Contrast this with the PACE GET Txpist manual: "A central concept of GET is to MAINTAIN exercise as much as possible during a CFS/ME setback. This is to reduce the many negative consequences of rest, and to allow the body to habituate to the increase in activity. If activity and exercise is reduced at this time, the boom/bust cycle continues, and the body is not able to desensitise to the increase in activity: which is, of course, an essential component of a graded increase in exercise and activity."

And the CBT Pt manual: "If you have a temperature or another illness on top of your CFS/ME, it is important that you increase your rest for a day or so, ie until your temperature returns to normal. Do not be tempted to rest for longer, or until all of your symptoms subside, as this may prolong your recovery."

 

Yes, I thought Smith was at that time sound and I suspect that there were many, like me, who when we first heard of Wessely and Chalder, thought that they advocated madness which would never catch on.

 

I remember the MEAssociation and activists being incensed by this at the time as no one in the community had ever recommended total bed rest. It was a typical case of making an accusation they knew was untrue to bolster their ideas.
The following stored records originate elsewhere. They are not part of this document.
/-! ## Decoding, one word written out for each row (30_encoding R141 to R151) -/

/-- `ALUOP` 0x00, A=4 M=M1 -> M2. -/
theorem test_decode_aluSetz : decodeTableWord 56 0x00004020020000 = some (.aluSetz cAM fM2) := by decide
/-- `ALUOP` 0x01, A=4 M=M1 -> M2. -/
theorem test_decode_aluAnd : decodeTableWord 56 0x00004020020080 = some (.aluAnd cAM fM2) := by decide
/-- `ALUOP` 0x02, A=4 M=M1 -> M2. -/
theorem test_decode_aluAndca : decodeTableWord 56 0x00004020020100 = some (.aluAndca cAM fM2) := by decide
/-- `ALUOP` 0x03, A=4 M=M1 -> M2. -/
theorem test_decode_aluSetm : decodeTableWord 56 0x00004020020180 = some (.aluSetm cAM fM2) := by decide
/-- `ALUOP` 0x05, A=4 M=M1 -> M2. -/
theorem test_decode_aluSeta : decodeTableWord 56 0x00004020020280 = some (.aluSeta cAM fM2) := by decide
/-- `ALUOP` 0x06, A=4 M=M1 -> M2. -/
theorem test_decode_aluXor : decodeTableWord 56 0x00004020020300 = some (.aluXor cAM fM2) := by decide
/-- `ALUOP` 0x07, A=4 M=M1 -> M2. -/
theorem test_decode_aluIor : decodeTableWord 56 0x00004020020380 = some (.aluIor cAM fM2) := by decide
/-- `ALUOP` 0x0f, A=4 M=M1 -> M2. -/
theorem test_decode_aluSeto : decodeTableWord 56 0x00004020020780 = some (.aluSeto cAM fM2) := by decide
/-- `ALUOP` 0x10, A=4 M=M1 -> M2. -/
theorem test_decode_aluMstep : decodeTableWord 56 0x00004020020800 = some (.aluMstep cAM fM2) := by decide
/-- `ALUOP` 0x11, A=4 M=M1 -> M2. -/
theorem test_decode_aluDstep : decodeTableWord 56 0x00004020020880 = some (.aluDstep cAM fM2) := by decide
/-- `ALUOP` 0x12, A=4 M=M1 -> M2. -/
theorem test_decode_aluDfstep : decodeTableWord 56 0x00004020020900 = some (.aluDfstep cAM fM2) := by decide
/-- `ALUOP` 0x15, A=4 M=M1 -> M2. -/
theorem test_decode_aluRstep : decodeTableWord 56 0x00004020020a80 = some (.aluRstep cAM fM2) := by decide
/-- `ALUOP` 0x16, A=4 M=M1 -> M2. -/
theorem test_decode_aluSub : decodeTableWord 56 0x00004020020b00 = some (.aluSub cAM fM2) := by decide
/-- `ALUOP` 0x19, A=4 M=M1 -> M2. -/
theorem test_decode_aluAdd : decodeTableWord 56 0x00004020020c80 = some (.aluAdd cAM fM2) := by decide
/-- `ALUOP` 0x1c, A=4 M=M1 -> M2. -/
theorem test_decode_aluIncm : decodeTableWord 56 0x00004020020e00 = some (.aluIncm cAM fM2) := by decide
/-- `ALUOP` 0x1f, A=4 M=M1 -> M2. -/
theorem test_decode_aluMplusm : decodeTableWord 56 0x00004020020f80 = some (.aluMplusm cAM fM2) := by decide
theorem test_decode_byteLow : decodeTableWord 56 0x03001040030104
    = some (.byteLow cA1M2 { dest := .func .none 3, len := 8, rot := 4 }) := by decide
theorem test_decode_byteSeldep : decodeTableWord 56 0x03001040030904
    = some (.byteSeldep cA1M2 { dest := .func .none 3, len := 8, rot := 4 }) := by decide
theorem test_decode_byteLdb : decodeTableWord 56 0x03001040031118
    = some (.byteLdb cA1M2 { dest := .func .none 3, len := 8, rot := 24 }) := by decide
theorem test_decode_byteDpb : decodeTableWord 56 0x03001040031908
    = some (.byteDpb cA1M2 { dest := .func .none 3, len := 8, rot := 8 }) := by decide
theorem test_decode_jumpXctNext : decodeTableWord 56 0x010000008ac107
    = some (.jumpXctNext c0 { addr := 0x0456, inv := false, test := .cond .always, lpc := false }) := by decide
theorem test_decode_jump : decodeTableWord 56 0x010000008ac587
    = some (.jump c0 { addr := 0x0456, inv := false, test := .cond .always, lpc := true }) := by decide
theorem test_decode_callXctNext : decodeTableWord 56 0x010000008ac907
    = some (.callXctNext c0 { addr := 0x0456, inv := false, test := .cond .always, lpc := false }) := by decide
theorem test_decode_call : decodeTableWord 56 0x010000008acd87
    = some (.call c0 { addr := 0x0456, inv := false, test := .cond .always, lpc := true }) := by decide
theorem test_decode_retXctNext : decodeTableWord 56 0x010000008ad107
    = some (.retXctNext c0 { addr := 0x0456, inv := false, test := .cond .always, lpc := false }) := by decide
theorem test_decode_ret : decodeTableWord 56 0x010000008ad587
    = some (.ret c0 { addr := 0x0456, inv := false, test := .cond .always, lpc := true }) := by decide
theorem test_decode_dispatch : decodeTableWord 56 0x0220002AA8031C
    = some (.dispatch { c0 with aSrc := 0x200, mSrc := .m 1 } { d0 with dconst := 0x155, dlen := 3, rot := 28 }) := by decide
theorem test_decode_dispatchMir : decodeTableWord 56 0x02000000002000 = some (.dispatchMir c0 d0) := by decide

/-- Every bit of the common fields, the functional destinations, the output and Q fields: `ALU SETM M=MICRO_STACK_POP
-> IMOD_HIGH,M63 OUT=6 MASK Q=LOAD` with every common bit set. -/
theorem test_decode_all_fields : decodeTableWord 56 0xFCFFF8E6BFD1F0
    = some (.aluSetm
        { halt := true, pjan := true, mf := true, msa := true, slowDest := true, ilong := true,
          aSrc := 0xFFF, mSrc := .microStackPop }
        { dest := .func .imodHigh 63, out := .masked, mask := true, carry := true, qctl := .load }) := by decide
/-- The bits of a JUMP and of a DISPATCH that the words above leave 0. -/
theorem test_decode_jump_bit : decodeTableWord 56 0x01000040080610
    = some (.jump { c0 with mSrc := .m 2 } { addr := 0x40, inv := true, test := .bit 16, lpc := false }) := by decide
theorem test_decode_dispatch_meta : decodeTableWord 56 0x02300000001800
    = some (.dispatch { c0 with aSrc := 0x300 } { d0 with gcvEn := true, oldEn := true }) := by decide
With there being no internet in those days (for me anyway!) I never got the details but there was a feeling abroad that Mowbray had turned to the dark side when he made the collaboration to publish this book.

It was a very shocking time. Everything had been going well with the VP1 test giving great results and other research implicating mitochondrial problems, then all of a sudden it became psychological and CFS.

 

I think something must have happened to change him. He never hinted at such views when writing in the MEA magazine or in his book.
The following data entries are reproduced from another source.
-- ==== Sys2Proof/Machine/Ops.lean ====
section
/-! DEFINITION. The sequencer (42_bus_operations.md), the error operation (R186, R147), the settle timer (R191) and
block reset (R200). -/

namespace Sys2Proof.Machine

/-- The outcome of a step of this machine. -/
abbrev Result := Host.Outcome State Fault Refusal

/-- The state with the given inputs to come. -/
def State.withInputs (s : State) (inputs : List Input) : State :=
  { s with inputs := inputs }

/-- The error kinds with what each records (R180). -/
inductive OpError where
  | invalidArgument
  | checksumError
  | transportError (info : Word)
  | illegalCommand
deriving DecidableEq, Repr

/-- The STATUS.ERR outcome of an error (R180). -/
def OpError.kind : OpError → ErrKind
  | .invalidArgument => .invalidArgument
  | .checksumError => .checksumError
  | .transportError _ => .transportError
  | .illegalCommand => .illegalCommand

/-- TERR.INFO after an error: TRANSPORT_ERROR alone writes it, with the transport's `info` unchanged (R183). -/
def OpError.terr (e : OpError) (old : Word) : Word :=
  match e with
  | .transportError info => info
  | .invalidArgument | .checksumError | .illegalCommand => old

/-- `raise E(info)`: the error entry of R186 and R147, shared by every error. It has no return: ERR stays until the
next accepted command (R187), which is `accept`. -/
def raiseError (e : OpError) (s : State) : State :=
  { s with
    status := { s.status with err := e.kind, valid := false, busy := false, phase := .idle }
    terr := e.terr s.terr
    pend := .none }

/-- A CMD or ADDR write takes effect while BUSY = 0 (R141, R154), and only sets OVR while BUSY = 1 (R142). -/
def whileIdle (effect : State → State) (s : State) : State :=
  if s.status.busy then overrun s else effect s

/-- `Start(op, cmdbyte, delay_us)` (R143), which issues the `BusWrite`. -/
def start (op : BusOp) (cmd : Byte) (delayUs : Word) (s : State) : State :=
  { s with
    cur := { op := op, addr := s.addr, cmd := cmd, delayUs := delayUs }
    status := { s.status with busy := true, phase := .write }
    pend := .write
    issued := .busWrite s.addr cmd :: s.issued }

/-- The answer to the write (R144): the settle timer starts, or the operation aborts. -/
def takeWriteAnswer (a : WriteAnswer) (s : State) : State :=
  match a with
  | .ok =>
    { s with
      pend := .none
      status := { s.status with phase := .wait }
      timer := s.cur.delayUs.toNat * Config.ticksPerUs }
  | .transportError info => raiseError (.transportError info) s

/-- The end of a RESET at timer expiry (R145). -/
def finishReset (s : State) : State :=
  { s with status := { s.status with busy := false, phase := .idle } }

/-- The issue of the `BusRead` at timer expiry (R145). -/
def startRead (s : State) : State :=
  { s with
    status := { s.status with phase := .read }
    pend := .read
    issued := .busRead s.cur.addr Config.rspFrameLen :: s.issued }

/-- Timer expiry (R145). -/
def expire (s : State) : State :=
  match s.cur.op with
  | .reset => finishReset s
  | .readSerial => startRead s
  | .readMeasurement => startRead s

/-- One tick of the time base (R191): in WAIT the timer counts down by one, and the tick that takes it to zero is
the expiry (log entry 12). Outside WAIT the timer "holds no meaning" (R39). -/
def timerTick (s : State) : State :=
  match s.status.phase with
  | .wait => if s.timer ≤ 1 then expire { s with timer := 0 } else { s with timer := s.timer - 1 }
  | .idle | .write | .read => s

/-- SERIAL.SN <- SerialOf(b) (R151). -/
def storeSerial (b : Frame) (s : State) : State :=
  { s with results := { s.results with serial := serialOf b } }

/-- RAW, TEMP and RH from the two fields of a frame, all in one step (R152, R174). -/
def storeMeasurement (b : Frame) (s : State) : State :=
  { s with
    results :=
      { s.results with
        tRaw := field0 b
        hRaw := field1 b
        tempLo := (tempOf (field0 b)).extractLsb' 0 32
        tempHi := (tempOf (field0 b)).extractLsb' 32 32
        rhLo := (rhOf (field1 b)).extractLsb' 0 32
        rhHi := (rhOf (field1 b)).extractLsb' 32 32 } }

/-- RXBUF <- b and PEND <- NONE (R146). -/
def receive (b : Frame) (s : State) : State :=
  { s with pend := .none, rxbuf := b }

/-- A received frame that passed `FrameValid` (R146). R146 has no case for RESET (log entry 14). -/
def takeValidFrame (b : Frame) (s : State) : Result :=
  match s.cur.op with
  | .readSerial => .next (completeWithValue (storeSerial b s))
  | .readMeasurement => .next (completeWithValue (storeMeasurement b s))
  | .reset => .fault .resetMakesNoRead

/-- The answer to the read (R146): both checksums are examined before anything else (R124). -/
def takeReadAnswer (a : ReadAnswer) (s : State) : Result :=
  match a with
  | .transportError info => .next (raiseError (.transportError info) s)
  | .ok b =>
    if frameValid b then takeValidFrame b (receive b s)
    else .next (raiseError .checksumError (receive b s))

/-- Block reset (R200): every register and latch takes its R43 value. What the outside agents do next, and what they
have seen, is not the block's and stays (log entry 17). -/
def blockReset (s : State) : State :=
  { State.reset with inputs := s.inputs, hostReads := s.hostReads, issued := s.issued }

end Sys2Proof.Machine
end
To revert to Goldberg's criticism of advice from support groups in relation to rest, I have found the following quote by Wessely et al:

"For a long time the commonest advice that patients received from was a variety of sources is (sic) to rest, avoid activity, and wait for nature to take its course. An American self-help book (48) heads a section with the title "Rest, Rest and More Rest" and discusses "aggressive rest therapy", as does an English self-help title. (120)

48 Felden K Hope and Help for Chronic Fatigue Syndrome; The official guide of the CFS CFIDS Network. New York 1990

120 Franklin M, Sullivan J The New Mystery Epidemic. ME. What is it? Have you got it? How to get Better. London, Century 1989.

In Chronic Fatigue and its Syndromes. Wessely Hotopf, Sharpe at p342.

Exactly what these have to do with UK support groups is a mystery, so I shall have to keep looking.

 

His website explains why: he and a colleague tested lots of patients but couldn't find a single causative virus. Ergo, viruses couldn't be the cause and he was immediately taken with something like a central sensitisation theory.

 

Not of the Lloyd criteria?

 

I think that I have at last found the relevant lines in the Wessely et al paper of 1991. It is much less overt than expected-one has to immerse oneself in the style to understand it. Abbey apparently had no difficulty picking up the reference. This seems to come in the same category as the Goldberg argument, but much better concealed:

Nevertheless, with the occasional exception (Edwards 1986; Dobkin 1989) patients with PVFS are usually told from a variety of sources that lack of activity is invariably and permanently a consequence of fatigue. Such advice may be both inaccurate and counterproductive, and may serve to perpetuate the very disability that it is intended to minimise. p312-313

One of the sources of such advice is clearly thought to be the support groups. Note the "may"s. There seems to be no evidence to support the conjecture. Earlier in the paragraph research is quoted but there is no reason to believe that it is directly relevant or applicable. They refer to healthy populations or those with pain symptoms. This seems to be the style-fill the work with citations and references and then argue by analogy, even though the analogy is rather unpersuasive.

 

So yet another lie that's become a factoid in the BPS bullshit arsenal.